UpDate - Vol. 15, No. 35, Page 3
June 20, 1996
Women writers; Prof. publishes books on 'Refiguring Modernism'

     Bonnie Kime Scott, English and women's studies, has published two
books on the writings of Virginia Woolf, Rebecca West and Djuna
Barnes. Her writing takes a new look at modernism, focusing on the
literary and cultural contexts that shaped the period and the three
writers.
     Published by Indiana University Press, the books are Refiguring
Modernism, Volume One: The Women of 1928 and Refiguring Modernism,
Volume Two: Postmodern Feminist Readings of Woolf, West and Barnes.
     Volume One takes its title from a year representing the second
wave of modernism, with the publication of Woolf's Orlando, West's The
Strange Necessity and Barnes' Ladies Almanack. The book examines the
lives of these women who began with the mixed endowment of gifted
parents and dysfunctional families-a frequent subject in their
writings.
     It moves to the women dabbling in the sexual liberation of the
period, their relations to the Edwardian "uncles" who controlled the
publishing world and, finally, to the effects of the suffrage movement
and the writers' relationships with other women.
     Scott also assesses how the women read and resisted "the men of
1914," the influence of  T.S. Eliot and the effect of the censorship
trial of Radclyffe Hall's lesbian novel, The Well of Loneliness.
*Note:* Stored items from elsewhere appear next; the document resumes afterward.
end Quiet

/-! ### Posting -/

theorem modRing_quiet (s : State) (r : Nat) (f : Ring → Ring) : Quiet s (modRing s r f) :=
  Quiet.upd_open s _ _ _ _ _

theorem evt_quiet (s : State) (i : Nat) : Quiet s (evt s i) := Quiet.upd_open s _ _ _ _ _

theorem ringPut_quiet (s : State) (r : Nat) (bs : List Byte) : Quiet s (ringPut s r bs) := Quiet.upd_open s _ _ _ _ _

theorem postBytes_quiet (s : State) (r : Nat) (bs : List Byte) : Quiet s (postBytes s r bs) :=
  Quiet.ite (ringPut_quiet s r bs) (Quiet.upd_open s _ _ _ _ _)

theorem streamBytes_quiet (s : State) (r : Nat) (bs : List Byte) : Quiet s (streamBytes s r bs) :=
  Quiet.ite (ringPut_quiet s r bs) ((modRing_quiet s _ _).trans (evt_quiet _ _))

theorem forwardBytes_quiet (s : State) (hi re : Bool) (d : Nat) (due : Option Nat) (key : Option (Nat × Nat)) (bs : List Byte) :
    Quiet s (forwardBytes s hi re d due key bs) := Quiet.upd_open s _ _ _ _ _

theorem sendResp_quiet (s : State) (r : Req) (op st : Nat) (p : List Byte) : Quiet s (sendResp s r op st p) :=
  Quiet.ite (forwardBytes_quiet s _ _ _ _ _ _) (postBytes_quiet s _ _)

theorem countFail_quiet (s : State) (r : Req) (op st : Nat) : Quiet s (countFail s r op st) :=
  Quiet.ite (Quiet.refl s) ((Quiet.setR _ (by decide)).trans (Quiet.setR _ (by decide)))

theorem answer_quiet (s : State) (r : Req) (op st : Nat) (p : List Byte) : Quiet s (answer s r op st p) :=
  (countFail_quiet s r op st).trans (Quiet.ite (Quiet.refl _) (sendResp_quiet _ _ _ _ _))

theorem latch_quiet (s : State) (r : Req) : Quiet s (latch s r) := Quiet.upd_open s _ _ _ _ _

theorem answerAgg_quiet (s : State) (r : Req) (op : Nat) (got : List TRes) (late : Bool) : Quiet s (answerAgg s r op got late) := by
  unfold answerAgg
  refine (countFail_quiet s r op _).trans (Quiet.ite (Quiet.refl _) (Quiet.ite ?_ ?_))
  · exact forwardBytes_quiet _ _ _ _ _ _ _
  · exact postBytes_quiet _ _ _

theorem aggOpen_quiet (s : State) (r : Req) (op : Nat) : Quiet s (aggOpen s r op) :=
  Quiet.ite (Quiet.refl s) (Quiet.upd_open s _ _ _ _ _)

theorem aggAdd_quiet (s : State) (r : Req) (got : List TRes) : Quiet s (aggAdd s r got) :=
  (Quiet.upd_open s _ _ _ _ _).trans (Quiet.each _ _ (fun s _ => answerAgg_quiet s _ _ _ _) _)

theorem latchAns_quiet (s : State) (r : Req) (a : Ans) : Quiet s (latchAns s r a) := Quiet.ite (Quiet.refl s) (latch_quiet s r)

theorem finishDev_quiet (s : State) (r : Req) (op st : Nat) (p : List Byte) : Quiet s (finishDev s r op st p) :=
  Quiet.ite ((latch_quiet s r).trans (aggAdd_quiet _ _ _)) ((latch_quiet s r).trans (answer_quiet _ _ _ _ _))

theorem addWait_quiet (s : State) (w : Wait) : Quiet s (addWait s w) := Quiet.upd_open s _ _ _ _ _

theorem finishWait_quiet (s : State) (w : Wait) (st : Nat) (p : List Byte) : Quiet s (finishWait s w st p) := by
  unfold finishWait
  split
  · exact Quiet.ite ((Quiet.ite (Quiet.refl s) (latch_quiet s _)).trans (aggAdd_quiet _ _ _))
      ((latch_quiet s _).trans (answer_quiet _ _ _ _ _))
  · exact finishDev_quiet s _ _ _ _

theorem endWaits_quiet (s : State) (p : Wait → Bool) (f : State → Wait → Nat × List Byte) : Quiet s (endWaits s p f) :=
  (Quiet.upd_open s _ _ _ _ _).trans (Quiet.each _ _ (fun s w => finishWait_quiet s w _ _) _)

/-! ### Staging -/

theorem dropEvent_quiet (s : State) : Quiet s (dropEvent s) := (Quiet.setR _ (by decide)).trans (Quiet.setR _ (by decide))

theorem pushStaged_quiet (s : State) (x : Staged) : Quiet s (pushStaged s x) := Quiet.upd_open s _ _ _ _ _

theorem makeRoom_quiet (need fuel : Nat) (s : State) : Quiet s (makeRoom need fuel s) := by
  induction fuel generalizing s with
  | zero => exact Quiet.refl s
  | succ fuel ih =>
    unfold makeRoom
    split
    · exact Quiet.refl s
    · split
      · exact ((Quiet.upd_open s _ _ _ _ _).trans (dropEvent_quiet _)).trans (ih _)
      · exact Quiet.refl s

theorem stageSlice_quiet (s : State) (kind : Nat) (p : List Byte) (pin : Bool) : Quiet s (stageSlice s kind p pin) :=
  (makeRoom_quiet _ _ s).trans (pushStaged_quiet _ _)

theorem stageEvent_quiet (s : State) (code idx count : Nat) (data : List Byte) : Quiet s (stageEvent s code idx count data) :=
  Quiet.ite (pushStaged_quiet s _) (dropEvent_quiet s)

/-! ### Axes -/

theorem modAx_quiet (s : State) (n : Axis) (f : AxBase → AxBase) : Quiet s (modAx s n f) := by
  constructor <;> first | rfl | exact id | exact fun _ _ => rfl
theorem modPwm_quiet (s : State) (n : Axis) (f : PwmAx → PwmAx) : Quiet s (modPwm s n f) := by
  constructor <;> first | rfl | exact id | exact fun _ _ => rfl
theorem modGd_quiet (s : State) (n : Axis) (f : GdAx → GdAx) : Quiet s (modGd s n f) := by
  constructor <;> first | rfl | exact id | exact fun _ _ => rfl
theorem modLoop_quiet (s : State) (n : Axis) (f : LoopAx → LoopAx) : Quiet s (modLoop s n f) := by
  constructor <;> first | rfl | exact id | exact fun _ _ => rfl
theorem modOfs_quiet (s : State) (n : Axis) (f : OfsAx → OfsAx) : Quiet s (modOfs s n f) := by
  constructor <;> first | rfl | exact id | exact fun _ _ => rfl
theorem modCar_quiet (s : State) (n : Axis) (f : CarAx → CarAx) : Quiet s (modCar s n f) := by
  constructor <;> first | rfl | exact id | exact fun _ _ => rfl
theorem modObs_quiet (s : State) (n : Axis) (f : ObsAx → ObsAx) : Quiet s (modObs s n f) := by
  constructor <;> first | rfl | exact id | exact fun _ _ => rfl
theorem modHcAx_quiet (s : State) (n : Axis) (f : HcAx → HcAx) : Quiet s (modHcAx s n f) := by
  constructor <;> first | rfl | exact id | exact fun _ _ => rfl
theorem setMark_quiet (s : State) (k t : Nat) : Quiet s (setMark s k t) := by
  constructor <;> first | rfl | exact id | exact fun _ _ => rfl

theorem atcRestart_quiet (s : State) (m : Axis) : Quiet s (atcRestart s m) := modPwm_quiet s m _

theorem withLines_quiet (s : State) (n : Axis) (f : State → State) (hf : Quiet s (f s)) : Quiet s (withLines s n f) :=
  Quiet.ite hf (hf.trans (modPwm_quiet _ _ _))

theorem withEdges_quiet (s : State) (n : Axis) (f : State → State) (hf : Quiet s (f s)) : Quiet s (withEdges s n f) := by
  have h := withLines_quiet s n f hf
  exact Quiet.ite h (h.trans (Quiet.each _ _ (fun s m => atcRestart_quiet s m) _))

theorem gatesOff_quiet (s : State) (n : Axis) : Quiet s (gatesOff s n) := withEdges_quiet s n _ (modPwm_quiet s n _)
theorem gatesShort_quiet (s : State) (n : Axis) : Quiet s (gatesShort s n) := withEdges_quiet s n _ (modPwm_quiet s n _)
theorem gatesModule_quiet (s : State) (n : Axis) : Quiet s (gatesModule s n) := withEdges_quiet s n _ (modPwm_quiet s n _)

theorem gatesFault_quiet (s : State) (n : Axis) (b : Bool) : Quiet s (gatesFault s n b) := withLines_quiet s n _ (modPwm_quiet s n _)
     "'The Women of 1928' is my own term, calling attention to a
second rise in modernism," Scott said. "It selects a year when Woolf,
West and Barnes were highly productive, having found strategies to
succeed as professional writers and a degree of formal license. They
had written their way out of some of their confining paternal and male
modernist relationships and literary patterns. They had found women-
made circles and journals."
     Volume Two draws on close analysis of the strategic writing
processes of Woolf, West and Barnes to show how each writer negotiated
modernist questions of enduring importance. Scott discusses Woolf's
"rapture with language," West's theme of negotiated escape from cycles
of destruction and Barnes' acts of representation. The volume
concludes with a consideration of "the end of modernism" and the
changing politics of 1939.
     Scott concedes that Wolf, West and Barnes represent a narrow
spectrum of women and even women of modernism. All three were white,
of British stock and born to educated families. She argues, however,
that the three do present subtle differences useful in gaining a
nuanced view of a portion of modernism.
     Scott received her bachelor's degree in English from Wellesley in
1967 and both her master's and doctoral degrees in 20th-century
British and American literature from the University of North Carolina
at Chapel Hill. She joined the University as an assistant professor in
1975.
     She regularly teaches courses on modernism, British literature,
women writers, feminist theory, multicultural studies and Irish
literature.
     Scott has published six books, more than 40 articles and has
coordinated several national and international conferences. Her
earliest work probed the Irish literary contexts of James Joyce, and
she continues to be interested in problems of gender and colonial
marginality in Ireland. She also has written two feminist studies of
James Joyce and is the editor of a collection of Joyce essays.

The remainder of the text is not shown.